Task to complete |
In the response, each entry below should appear again exactly as given.

Given data |
/-! ### `setChallen` -/

@[simp] theorem State.setChallen_ctrl (v : BitVec 6) : (s.setChallen v).ctrl = s.ctrl := rfl
@[simp] theorem State.setChallen_status (v : BitVec 6) : (s.setChallen v).status = s.status := rfl
@[simp] theorem State.setChallen_pend (v : BitVec 6) : (s.setChallen v).pend = s.pend := rfl
@[simp] theorem State.setChallen_keylen (v : BitVec 6) : (s.setChallen v).keylen = s.keylen := rfl
@[simp] theorem State.setChallen_key (v : BitVec 6) : (s.setChallen v).key = s.key := rfl
@[simp] theorem State.setChallen_challen (v : BitVec 6) : (s.setChallen v).challen = v := rfl
@[simp] theorem State.setChallen_chal (v : BitVec 6) : (s.setChallen v).chal = s.chal := rfl
@[simp] theorem State.setChallen_seed (v : BitVec 6) : (s.setChallen v).seed = s.seed := rfl
@[simp] theorem State.setChallen_code (v : BitVec 6) : (s.setChallen v).code = s.code := rfl
@[simp] theorem State.setChallen_codestr (v : BitVec 6) : (s.setChallen v).codestr = s.codestr := rfl
@[simp] theorem State.setChallen_rstN (v : BitVec 6) : (s.setChallen v).rstN = s.rstN := rfl
@[simp] theorem State.setChallen_rdata (v : BitVec 6) : (s.setChallen v).rdata = s.rdata := rfl
@[simp] theorem State.setChallen_events (v : BitVec 6) : (s.setChallen v).events = s.events := rfl

/-! ### `setChal` -/

@[simp] theorem State.setChal_ctrl (v : Vector Byte 32) : (s.setChal v).ctrl = s.ctrl := rfl
@[simp] theorem State.setChal_status (v : Vector Byte 32) : (s.setChal v).status = s.status := rfl
@[simp] theorem State.setChal_pend (v : Vector Byte 32) : (s.setChal v).pend = s.pend := rfl
@[simp] theorem State.setChal_keylen (v : Vector Byte 32) : (s.setChal v).keylen = s.keylen := rfl
@[simp] theorem State.setChal_key (v : Vector Byte 32) : (s.setChal v).key = s.key := rfl
@[simp] theorem State.setChal_challen (v : Vector Byte 32) : (s.setChal v).challen = s.challen := rfl
@[simp] theorem State.setChal_chal (v : Vector Byte 32) : (s.setChal v).chal = v := rfl
@[simp] theorem State.setChal_seed (v : Vector Byte 32) : (s.setChal v).seed = s.seed := rfl
@[simp] theorem State.setChal_code (v : Vector Byte 32) : (s.setChal v).code = s.code := rfl
@[simp] theorem State.setChal_codestr (v : Vector Byte 32) : (s.setChal v).codestr = s.codestr := rfl
@[simp] theorem State.setChal_rstN (v : Vector Byte 32) : (s.setChal v).rstN = s.rstN := rfl
@[simp] theorem State.setChal_rdata (v : Vector Byte 32) : (s.setChal v).rdata = s.rdata := rfl
@[simp] theorem State.setChal_events (v : Vector Byte 32) : (s.setChal v).events = s.events := rfl

/-! ### `setSeed` -/

@[simp] theorem State.setSeed_ctrl (v : DWord) : (s.setSeed v).ctrl = s.ctrl := rfl
@[simp] theorem State.setSeed_status (v : DWord) : (s.setSeed v).status = s.status := rfl
@[simp] theorem State.setSeed_pend (v : DWord) : (s.setSeed v).pend = s.pend := rfl
@[simp] theorem State.setSeed_keylen (v : DWord) : (s.setSeed v).keylen = s.keylen := rfl
@[simp] theorem State.setSeed_key (v : DWord) : (s.setSeed v).key = s.key := rfl
@[simp] theorem State.setSeed_challen (v : DWord) : (s.setSeed v).challen = s.challen := rfl
@[simp] theorem State.setSeed_chal (v : DWord) : (s.setSeed v).chal = s.chal := rfl
@[simp] theorem State.setSeed_seed (v : DWord) : (s.setSeed v).seed = v := rfl
@[simp] theorem State.setSeed_code (v : DWord) : (s.setSeed v).code = s.code := rfl
@[simp] theorem State.setSeed_codestr (v : DWord) : (s.setSeed v).codestr = s.codestr := rfl
@[simp] theorem State.setSeed_rstN (v : DWord) : (s.setSeed v).rstN = s.rstN := rfl
@[simp] theorem State.setSeed_rdata (v : DWord) : (s.setSeed v).rdata = s.rdata := rfl
@[simp] theorem State.setSeed_events (v : DWord) : (s.setSeed v).events = s.events := rfl

/-! ### `writeCode` -/

@[simp] theorem State.writeCode_ctrl (c : BitVec 20) (str : Vector Byte 6) : (s.writeCode c str).ctrl = s.ctrl := rfl
@[simp] theorem State.writeCode_status (c : BitVec 20) (str : Vector Byte 6) : (s.writeCode c str).status = s.status := rfl
@[simp] theorem State.writeCode_pend (c : BitVec 20) (str : Vector Byte 6) : (s.writeCode c str).pend = s.pend := rfl
@[simp] theorem State.writeCode_keylen (c : BitVec 20) (str : Vector Byte 6) : (s.writeCode c str).keylen = s.keylen := rfl
@[simp] theorem State.writeCode_key (c : BitVec 20) (str : Vector Byte 6) : (s.writeCode c str).key = s.key := rfl
@[simp] theorem State.writeCode_challen (c : BitVec 20) (str : Vector Byte 6) : (s.writeCode c str).challen = s.challen := rfl
@[simp] theorem State.writeCode_chal (c : BitVec 20) (str : Vector Byte 6) : (s.writeCode c str).chal = s.chal := rfl
@[simp] theorem State.writeCode_seed (c : BitVec 20) (str : Vector Byte 6) : (s.writeCode c str).seed = s.seed := rfl
@[simp] theorem State.writeCode_code (c : BitVec 20) (str : Vector Byte 6) : (s.writeCode c str).code = c := rfl
@[simp] theorem State.writeCode_codestr (c : BitVec 20) (str : Vector Byte 6) : (s.writeCode c str).codestr = str := rfl
@[simp] theorem State.writeCode_rstN (c : BitVec 20) (str : Vector Byte 6) : (s.writeCode c str).rstN = s.rstN := rfl
@[simp] theorem State.writeCode_rdata (c : BitVec 20) (str : Vector Byte 6) : (s.writeCode c str).rdata = s.rdata := rfl
@[simp] theorem State.writeCode_events (c : BitVec 20) (str : Vector Byte 6) : (s.writeCode c str).events = s.events := rfl

/-! ### `setRdata` -/

@[simp] theorem State.setRdata_ctrl (v : Word) : (s.setRdata v).ctrl = s.ctrl := rfl
@[simp] theorem State.setRdata_status (v : Word) : (s.setRdata v).status = s.status := rfl
@[simp] theorem State.setRdata_pend (v : Word) : (s.setRdata v).pend = s.pend := rfl
@[simp] theorem State.setRdata_keylen (v : Word) : (s.setRdata v).keylen = s.keylen := rfl
@[simp] theorem State.setRdata_key (v : Word) : (s.setRdata v).key = s.key := rfl
@[simp] theorem State.setRdata_challen (v : Word) : (s.setRdata v).challen = s.challen := rfl
@[simp] theorem State.setRdata_chal (v : Word) : (s.setRdata v).chal = s.chal := rfl
@[simp] theorem State.setRdata_seed (v : Word) : (s.setRdata v).seed = s.seed := rfl
@[simp] theorem State.setRdata_code (v : Word) : (s.setRdata v).code = s.code := rfl
@[simp] theorem State.setRdata_codestr (v : Word) : (s.setRdata v).codestr = s.codestr := rfl
@[simp] theorem State.setRdata_rstN (v : Word) : (s.setRdata v).rstN = s.rstN := rfl
@[simp] theorem State.setRdata_rdata (v : Word) : (s.setRdata v).rdata = some v := rfl
@[simp] theorem State.setRdata_events (v : Word) : (s.setRdata v).events = s.events := rfl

The completed task |
/-! ### `setChallen` -/

@[simp] theorem State.setChallen_ctrl (v : BitVec 6) : (s.setChallen v).ctrl = s.ctrl := rfl
@[simp] theorem State.setChallen_status (v : BitVec 6) : (s.setChallen v).status = s.status := rfl
@[simp] theorem State.setChallen_pend (v : BitVec 6) : (s.setChallen v).pend = s.pend := rfl
@[simp] theorem State.setChallen_keylen (v : BitVec 6) : (s.setChallen v).keylen = s.keylen := rfl
@[simp] theorem State.setChallen_key (v : BitVec 6) : (s.setChallen v).key = s.key := rfl
@[simp] theorem State.setChallen_challen (v : BitVec 6) : (s.setChallen v).challen = v := rfl
@[simp] theorem State.setChallen_chal (v : BitVec 6) : (s.setChallen v).chal = s.chal := rfl
@[simp] theorem State.setChallen_seed (v : BitVec 6) : (s.setChallen v).seed = s.seed := rfl
@[simp] theorem State.setChallen_code (v : BitVec 6) : (s.setChallen v).code = s.code := rfl
@[simp] theorem State.setChallen_codestr (v : BitVec 6) : (s.setChallen v).codestr = s.codestr := rfl
@[simp] theorem State.setChallen_rstN (v : BitVec 6) : (s.setChallen v).rstN = s.rstN := rfl
@[simp] theorem State.setChallen_rdata (v : BitVec 6) : (s.setChallen v).rdata = s.rdata := rfl
@[simp] theorem State.setChallen_events (v : BitVec 6) : (s.setChallen v).events = s.events := rfl

/-! ### `setChal` -/

@[simp] theorem State.setChal_ctrl (v : Vector Byte 32) : (s.setChal v).ctrl = s.ctrl := rfl
@[simp] theorem State.setChal_status (v : Vector Byte 32) : (s.setChal v).status = s.status := rfl
@[simp] theorem State.setChal_pend (v : Vector Byte 32) : (s.setChal v).pend = s.pend := rfl
@[simp] theorem State.setChal_keylen (v : Vector Byte 32) : (s.setChal v).keylen = s.keylen := rfl
@[simp] theorem State.setChal_key (v : Vector Byte 32) : (s.setChal v).key = s.key := rfl
@[simp] theorem State.setChal_challen (v : Vector Byte 32) : (s.setChal v).challen = s.challen := rfl
@[simp] theorem State.setChal_chal (v : Vector Byte 32) : (s.setChal v).chal = v := rfl
@[simp] theorem State.setChal_seed (v : Vector Byte 32) : (s.setChal v).seed = s.seed := rfl
@[simp] theorem State.setChal_code (v : Vector Byte 32) : (s.setChal v).code = s.code := rfl
@[simp] theorem State.setChal_codestr (v : Vector Byte 32) : (s.setChal v).codestr = s.codestr := rfl
@[simp] theorem State.setChal_rstN (v : Vector Byte 32) : (s.setChal v).rstN = s.rstN := rfl
@[simp] theorem State.setChal_rdata (v : Vector Byte 32) : (s.setChal v).rdata = s.rdata := rfl
@[simp] theorem State.setChal_events (v : Vector Byte 32) : (s.setChal v).events = s.events := rfl

/-! ### `setSeed` -/

@[simp] theorem State.setSeed_ctrl (v : DWord) : (s.setSeed v).ctrl = s.ctrl := rfl
@[simp] theorem State.setSeed_status (v : DWord) : (s.setSeed v).status = s.status := rfl
@[simp] theorem State.setSeed_pend (v : DWord) : (s.setSeed v).pend = s.pend := rfl
@[simp] theorem State.setSeed_keylen (v : DWord) : (s.setSeed v).keylen = s.keylen := rfl
@[simp] theorem State.setSeed_key (v : DWord) : (s.setSeed v).key = s.key := rfl
@[simp] theorem State.setSeed_challen (v : DWord) : (s.setSeed v).challen = s.challen := rfl
@[simp] theorem State.setSeed_chal (v : DWord) : (s.setSeed v).chal = s.chal := rfl
@[simp] theorem State.setSeed_seed (v : DWord) : (s.setSeed v).seed = v := rfl
@[simp] theorem State.setSeed_code (v : DWord) : (s.setSeed v).code = s.code := rfl
@[simp] theorem State.setSeed_codestr (v : DWord) : (s.setSeed v).codestr = s.codestr := rfl
@[simp] theorem State.setSeed_rstN (v : DWord) : (s.setSeed v).rstN = s.rstN := rfl
@[simp] theorem State.setSeed_rdata (v : DWord) : (s.setSeed v).rdata = s.rdata := rfl
@[simp] theorem State.setSeed_events (v : DWord) : (s.setSeed v).events = s.events := rfl

/-! ### `writeCode` -/

@[simp] theorem State.writeCode_ctrl (c : BitVec 20) (str : Vector Byte 6) : (s.writeCode c str).ctrl = s.ctrl := rfl
@[simp] theorem State.writeCode_status (c : BitVec 20) (str : Vector Byte 6) : (s.writeCode c str).status = s.status := rfl
@[simp] theorem State.writeCode_pend (c : BitVec 20) (str : Vector Byte 6) : (s.writeCode c str).pend = s.pend := rfl
@[simp] theorem State.writeCode_keylen (c : BitVec 20) (str : Vector Byte 6) : (s.writeCode c str).keylen = s.keylen := rfl
@[simp] theorem State.writeCode_key (c : BitVec 20) (str : Vector Byte 6) : (s.writeCode c str).key = s.key := rfl
@[simp] theorem State.writeCode_challen (c : BitVec 20) (str : Vector Byte 6) : (s.writeCode c str).challen = s.challen := rfl
@[simp] theorem State.writeCode_chal (c : BitVec 20) (str : Vector Byte 6) : (s.writeCode c str).chal = s.chal := rfl
@[simp] theorem State.writeCode_seed (c : BitVec 20) (str : Vector Byte 6) : (s.writeCode c str).seed = s.seed := rfl
@[simp] theorem State.writeCode_code (c : BitVec 20) (str : Vector Byte 6) : (s.writeCode c str).code = c := rfl
@[simp] theorem State.writeCode_codestr (c : BitVec 20) (str : Vector Byte 6) : (s.writeCode c str).codestr = str := rfl
@[simp] theorem State.writeCode_rstN (c : BitVec 20) (str : Vector Byte 6) : (s.writeCode c str).rstN = s.rstN := rfl
@[simp] theorem State.writeCode_rdata (c : BitVec 20) (str : Vector Byte 6) : (s.writeCode c str).rdata = s.rdata := rfl
@[simp] theorem State.writeCode_events (c : BitVec 20) (str : Vector Byte 6) : (s.writeCode c str).events = s.events := rfl

/-! ### `setRdata` -/

@[simp] theorem State.setRdata_ctrl (v : Word) : (s.setRdata v).ctrl = s.ctrl := rfl
@[simp] theorem State.setRdata_status (v : Word) : (s.setRdata v).status = s.status := rfl
@[simp] theorem State.setRdata_pend (v : Word) : (s.setRdata v).pend = s.pend := rfl
@[simp] theorem State.setRdata_keylen (v : Word) : (s.setRdata v).keylen = s.keylen := rfl
@[simp] theorem State.setRdata_key (v : Word) : (s.setRdata v).key = s.key := rfl
@[simp] theorem State.setRdata_challen (v : Word) : (s.setRdata v).challen = s.challen := rfl
@[simp] theorem State.setRdata_chal (v : Word) : (s.setRdata v).chal = s.chal := rfl
@[simp] theorem State.setRdata_seed (v : Word) : (s.setRdata v).seed = s.seed := rfl
@[simp] theorem State.setRdata_code (v : Word) : (s.setRdata v).code = s.code := rfl
@[simp] theorem State.setRdata_codestr (v : Word) : (s.setRdata v).codestr = s.codestr := rfl
@[simp] theorem State.setRdata_rstN (v : Word) : (s.setRdata v).rstN = s.rstN := rfl
@[simp] theorem State.setRdata_rdata (v : Word) : (s.setRdata v).rdata = some v := rfl
@[simp] theorem State.setRdata_events (v : Word) : (s.setRdata v).events = s.events := rfl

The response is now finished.